Taking the line with "match s.check e with" as the first and the line with "def execVelExport (sess" as the last, set down exactly every line in that range from the entries below, and no more.

=== Begin Enclosure ===

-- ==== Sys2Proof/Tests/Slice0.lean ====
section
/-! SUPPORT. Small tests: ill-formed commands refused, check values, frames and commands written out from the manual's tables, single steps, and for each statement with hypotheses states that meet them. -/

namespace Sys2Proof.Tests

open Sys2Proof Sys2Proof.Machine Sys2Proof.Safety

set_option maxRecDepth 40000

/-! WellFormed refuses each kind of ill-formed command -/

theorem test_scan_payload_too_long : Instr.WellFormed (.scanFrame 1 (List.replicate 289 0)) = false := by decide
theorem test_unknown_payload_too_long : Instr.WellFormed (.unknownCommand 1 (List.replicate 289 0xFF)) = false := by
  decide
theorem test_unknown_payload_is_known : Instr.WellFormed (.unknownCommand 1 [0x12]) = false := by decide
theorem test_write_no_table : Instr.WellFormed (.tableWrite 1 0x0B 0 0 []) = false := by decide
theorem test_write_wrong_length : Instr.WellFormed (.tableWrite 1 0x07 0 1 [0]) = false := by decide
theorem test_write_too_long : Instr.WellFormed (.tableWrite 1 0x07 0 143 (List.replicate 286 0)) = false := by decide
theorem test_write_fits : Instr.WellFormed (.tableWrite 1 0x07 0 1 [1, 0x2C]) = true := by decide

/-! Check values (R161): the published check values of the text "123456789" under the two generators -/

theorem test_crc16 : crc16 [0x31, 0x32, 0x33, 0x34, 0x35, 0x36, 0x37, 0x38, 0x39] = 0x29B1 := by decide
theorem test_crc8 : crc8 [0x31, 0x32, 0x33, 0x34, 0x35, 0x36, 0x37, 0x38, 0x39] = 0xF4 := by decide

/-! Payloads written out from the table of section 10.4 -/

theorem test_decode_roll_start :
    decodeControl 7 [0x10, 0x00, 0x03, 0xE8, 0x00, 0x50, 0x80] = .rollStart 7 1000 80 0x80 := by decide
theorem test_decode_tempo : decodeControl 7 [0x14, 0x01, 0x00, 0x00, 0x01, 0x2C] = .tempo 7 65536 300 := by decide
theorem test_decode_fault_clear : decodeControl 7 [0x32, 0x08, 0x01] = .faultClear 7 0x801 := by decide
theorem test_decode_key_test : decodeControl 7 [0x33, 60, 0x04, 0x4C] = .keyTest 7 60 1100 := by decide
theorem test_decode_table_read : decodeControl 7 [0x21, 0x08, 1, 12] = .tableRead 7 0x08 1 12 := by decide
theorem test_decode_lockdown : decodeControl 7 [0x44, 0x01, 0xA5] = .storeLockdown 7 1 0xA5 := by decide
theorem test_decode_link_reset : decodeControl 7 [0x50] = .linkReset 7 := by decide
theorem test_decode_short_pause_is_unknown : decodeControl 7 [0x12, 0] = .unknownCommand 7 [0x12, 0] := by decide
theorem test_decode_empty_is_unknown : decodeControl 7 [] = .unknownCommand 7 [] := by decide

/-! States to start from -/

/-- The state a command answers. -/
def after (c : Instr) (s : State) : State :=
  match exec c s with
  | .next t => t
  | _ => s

=== End Enclosure ===
=== Begin Enclosure ===

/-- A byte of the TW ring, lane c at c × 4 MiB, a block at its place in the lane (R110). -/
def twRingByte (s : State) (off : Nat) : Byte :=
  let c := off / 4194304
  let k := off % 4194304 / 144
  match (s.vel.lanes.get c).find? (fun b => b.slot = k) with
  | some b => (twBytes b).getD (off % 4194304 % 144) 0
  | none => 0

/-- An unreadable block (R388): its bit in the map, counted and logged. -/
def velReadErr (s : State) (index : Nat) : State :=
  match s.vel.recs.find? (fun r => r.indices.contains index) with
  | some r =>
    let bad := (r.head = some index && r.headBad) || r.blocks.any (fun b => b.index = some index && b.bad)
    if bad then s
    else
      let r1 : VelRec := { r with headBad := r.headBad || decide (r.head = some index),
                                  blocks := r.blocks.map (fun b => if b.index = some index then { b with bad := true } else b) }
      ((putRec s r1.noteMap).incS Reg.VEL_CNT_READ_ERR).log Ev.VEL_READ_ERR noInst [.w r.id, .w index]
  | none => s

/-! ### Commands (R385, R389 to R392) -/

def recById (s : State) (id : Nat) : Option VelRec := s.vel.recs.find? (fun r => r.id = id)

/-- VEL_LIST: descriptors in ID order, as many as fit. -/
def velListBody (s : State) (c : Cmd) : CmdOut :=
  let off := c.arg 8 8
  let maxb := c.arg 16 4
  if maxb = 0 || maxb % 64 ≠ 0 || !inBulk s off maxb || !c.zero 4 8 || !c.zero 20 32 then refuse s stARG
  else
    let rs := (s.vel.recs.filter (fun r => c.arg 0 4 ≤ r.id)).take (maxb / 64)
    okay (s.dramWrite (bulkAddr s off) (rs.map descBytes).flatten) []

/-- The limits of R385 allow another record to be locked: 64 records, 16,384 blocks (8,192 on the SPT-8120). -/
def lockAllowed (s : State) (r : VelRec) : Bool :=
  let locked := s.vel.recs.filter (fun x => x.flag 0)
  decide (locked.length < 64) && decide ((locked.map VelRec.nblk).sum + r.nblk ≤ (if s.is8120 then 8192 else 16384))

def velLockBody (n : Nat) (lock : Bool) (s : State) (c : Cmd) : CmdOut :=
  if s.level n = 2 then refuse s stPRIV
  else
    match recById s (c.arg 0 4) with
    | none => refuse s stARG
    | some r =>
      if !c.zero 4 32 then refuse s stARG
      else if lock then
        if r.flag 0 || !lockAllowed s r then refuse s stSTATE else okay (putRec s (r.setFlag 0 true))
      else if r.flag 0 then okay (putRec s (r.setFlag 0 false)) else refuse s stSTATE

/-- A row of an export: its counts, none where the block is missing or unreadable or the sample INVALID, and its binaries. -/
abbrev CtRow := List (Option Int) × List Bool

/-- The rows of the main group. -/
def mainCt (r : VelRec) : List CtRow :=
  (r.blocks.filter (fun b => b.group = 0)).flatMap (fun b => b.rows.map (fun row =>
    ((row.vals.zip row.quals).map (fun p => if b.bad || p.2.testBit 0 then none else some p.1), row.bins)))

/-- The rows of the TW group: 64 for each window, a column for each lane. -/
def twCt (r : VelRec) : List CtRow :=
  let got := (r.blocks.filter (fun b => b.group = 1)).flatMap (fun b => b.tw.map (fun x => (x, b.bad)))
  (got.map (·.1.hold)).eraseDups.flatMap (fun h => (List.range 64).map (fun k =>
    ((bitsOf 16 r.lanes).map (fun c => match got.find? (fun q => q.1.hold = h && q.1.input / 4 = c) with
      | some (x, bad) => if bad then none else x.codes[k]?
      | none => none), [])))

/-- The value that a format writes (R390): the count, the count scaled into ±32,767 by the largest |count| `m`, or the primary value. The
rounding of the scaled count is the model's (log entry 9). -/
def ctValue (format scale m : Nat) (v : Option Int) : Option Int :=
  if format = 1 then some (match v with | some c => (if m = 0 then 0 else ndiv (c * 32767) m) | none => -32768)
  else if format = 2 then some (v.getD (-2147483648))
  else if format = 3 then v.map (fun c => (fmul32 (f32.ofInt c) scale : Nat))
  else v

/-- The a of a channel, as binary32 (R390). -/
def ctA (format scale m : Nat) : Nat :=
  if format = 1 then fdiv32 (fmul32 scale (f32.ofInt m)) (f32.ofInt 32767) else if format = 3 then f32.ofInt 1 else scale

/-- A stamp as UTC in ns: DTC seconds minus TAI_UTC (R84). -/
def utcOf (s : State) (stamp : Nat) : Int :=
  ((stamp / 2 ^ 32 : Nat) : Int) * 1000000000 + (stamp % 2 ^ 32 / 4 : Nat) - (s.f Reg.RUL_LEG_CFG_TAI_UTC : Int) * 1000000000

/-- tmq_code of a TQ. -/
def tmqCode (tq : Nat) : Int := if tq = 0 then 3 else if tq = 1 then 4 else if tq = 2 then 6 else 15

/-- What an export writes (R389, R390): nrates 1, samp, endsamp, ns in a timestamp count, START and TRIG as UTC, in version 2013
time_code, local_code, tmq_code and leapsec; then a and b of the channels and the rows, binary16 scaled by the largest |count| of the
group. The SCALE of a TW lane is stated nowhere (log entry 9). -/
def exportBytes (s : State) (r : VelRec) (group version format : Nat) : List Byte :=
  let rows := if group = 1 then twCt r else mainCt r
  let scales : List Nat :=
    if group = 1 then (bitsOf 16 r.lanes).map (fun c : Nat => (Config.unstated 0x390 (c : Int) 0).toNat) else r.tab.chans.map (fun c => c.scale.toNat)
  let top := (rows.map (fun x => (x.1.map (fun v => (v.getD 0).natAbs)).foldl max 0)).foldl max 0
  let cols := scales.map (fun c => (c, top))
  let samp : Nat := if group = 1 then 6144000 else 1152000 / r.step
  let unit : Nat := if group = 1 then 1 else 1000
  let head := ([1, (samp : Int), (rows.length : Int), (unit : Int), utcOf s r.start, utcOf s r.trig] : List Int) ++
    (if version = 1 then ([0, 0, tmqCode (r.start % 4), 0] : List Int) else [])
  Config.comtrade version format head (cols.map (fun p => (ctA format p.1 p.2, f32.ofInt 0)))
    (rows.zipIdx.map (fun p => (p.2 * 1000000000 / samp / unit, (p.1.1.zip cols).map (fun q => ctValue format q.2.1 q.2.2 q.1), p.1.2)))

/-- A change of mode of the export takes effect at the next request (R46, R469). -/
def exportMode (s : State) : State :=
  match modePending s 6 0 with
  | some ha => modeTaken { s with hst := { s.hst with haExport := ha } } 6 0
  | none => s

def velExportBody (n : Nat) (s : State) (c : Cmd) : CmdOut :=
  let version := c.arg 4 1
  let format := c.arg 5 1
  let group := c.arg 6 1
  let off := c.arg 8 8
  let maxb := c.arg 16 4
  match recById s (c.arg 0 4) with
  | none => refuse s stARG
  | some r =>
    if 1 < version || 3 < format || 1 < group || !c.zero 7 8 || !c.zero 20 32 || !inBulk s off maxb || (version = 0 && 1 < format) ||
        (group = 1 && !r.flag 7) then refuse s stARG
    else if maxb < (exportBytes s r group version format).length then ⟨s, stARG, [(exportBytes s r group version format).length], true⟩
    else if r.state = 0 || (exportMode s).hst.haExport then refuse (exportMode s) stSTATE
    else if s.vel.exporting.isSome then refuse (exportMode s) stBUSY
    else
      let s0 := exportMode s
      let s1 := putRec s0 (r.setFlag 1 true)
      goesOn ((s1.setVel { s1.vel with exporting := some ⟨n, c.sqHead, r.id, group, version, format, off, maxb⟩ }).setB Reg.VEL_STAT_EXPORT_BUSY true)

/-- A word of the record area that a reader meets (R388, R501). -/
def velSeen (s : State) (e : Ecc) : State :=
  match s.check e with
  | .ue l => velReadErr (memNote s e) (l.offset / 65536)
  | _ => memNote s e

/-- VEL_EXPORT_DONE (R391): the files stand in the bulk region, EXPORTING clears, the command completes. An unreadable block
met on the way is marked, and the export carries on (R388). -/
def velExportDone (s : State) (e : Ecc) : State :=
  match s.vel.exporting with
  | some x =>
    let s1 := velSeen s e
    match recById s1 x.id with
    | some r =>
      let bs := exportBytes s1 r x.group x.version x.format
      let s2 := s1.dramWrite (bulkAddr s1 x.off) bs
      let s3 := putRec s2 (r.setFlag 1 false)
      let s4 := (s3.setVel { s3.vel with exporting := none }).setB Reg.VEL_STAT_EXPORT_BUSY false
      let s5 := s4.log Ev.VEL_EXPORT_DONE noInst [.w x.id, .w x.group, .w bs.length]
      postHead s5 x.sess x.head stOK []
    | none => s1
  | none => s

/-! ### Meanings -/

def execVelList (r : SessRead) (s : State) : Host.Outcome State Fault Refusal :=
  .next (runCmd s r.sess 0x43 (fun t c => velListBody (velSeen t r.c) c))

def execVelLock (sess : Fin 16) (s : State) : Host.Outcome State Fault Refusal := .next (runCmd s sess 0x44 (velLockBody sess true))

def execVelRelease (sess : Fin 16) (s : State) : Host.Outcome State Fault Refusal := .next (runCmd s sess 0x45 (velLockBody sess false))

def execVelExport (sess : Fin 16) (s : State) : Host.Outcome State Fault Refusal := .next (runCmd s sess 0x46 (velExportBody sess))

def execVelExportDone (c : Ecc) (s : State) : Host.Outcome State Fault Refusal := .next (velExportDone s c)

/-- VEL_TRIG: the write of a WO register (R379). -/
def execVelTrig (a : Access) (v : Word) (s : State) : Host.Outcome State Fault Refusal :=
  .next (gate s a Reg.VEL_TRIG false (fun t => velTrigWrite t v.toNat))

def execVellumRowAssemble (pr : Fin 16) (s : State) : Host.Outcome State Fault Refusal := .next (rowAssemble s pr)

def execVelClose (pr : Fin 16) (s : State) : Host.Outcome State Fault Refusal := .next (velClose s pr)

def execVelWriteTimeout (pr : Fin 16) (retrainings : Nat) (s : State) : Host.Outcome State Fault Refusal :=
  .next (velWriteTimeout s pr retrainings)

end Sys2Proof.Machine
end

=== End Enclosure ===

• Answer section
  match s.check e with
  | .ue l => velReadErr (memNote s e) (l.offset / 65536)
  | _ => memNote s e

/-- VEL_EXPORT_DONE (R391): the files stand in the bulk region, EXPORTING clears, the command completes. An unreadable block
met on the way is marked, and the export carries on (R388). -/
def velExportDone (s : State) (e : Ecc) : State :=
  match s.vel.exporting with
  | some x =>
    let s1 := velSeen s e
    match recById s1 x.id with
    | some r =>
      let bs := exportBytes s1 r x.group x.version x.format
      let s2 := s1.dramWrite (bulkAddr s1 x.off) bs
      let s3 := putRec s2 (r.setFlag 1 false)
      let s4 := (s3.setVel { s3.vel with exporting := none }).setB Reg.VEL_STAT_EXPORT_BUSY false
      let s5 := s4.log Ev.VEL_EXPORT_DONE noInst [.w x.id, .w x.group, .w bs.length]
      postHead s5 x.sess x.head stOK []
    | none => s1
  | none => s

/-! ### Meanings -/

def execVelList (r : SessRead) (s : State) : Host.Outcome State Fault Refusal :=
  .next (runCmd s r.sess 0x43 (fun t c => velListBody (velSeen t r.c) c))

def execVelLock (sess : Fin 16) (s : State) : Host.Outcome State Fault Refusal := .next (runCmd s sess 0x44 (velLockBody sess true))

def execVelRelease (sess : Fin 16) (s : State) : Host.Outcome State Fault Refusal := .next (runCmd s sess 0x45 (velLockBody sess false))

def execVelExport (sess : Fin 16) (s : State) : Host.Outcome State Fault Refusal := .next (runCmd s sess 0x46 (velExportBody sess))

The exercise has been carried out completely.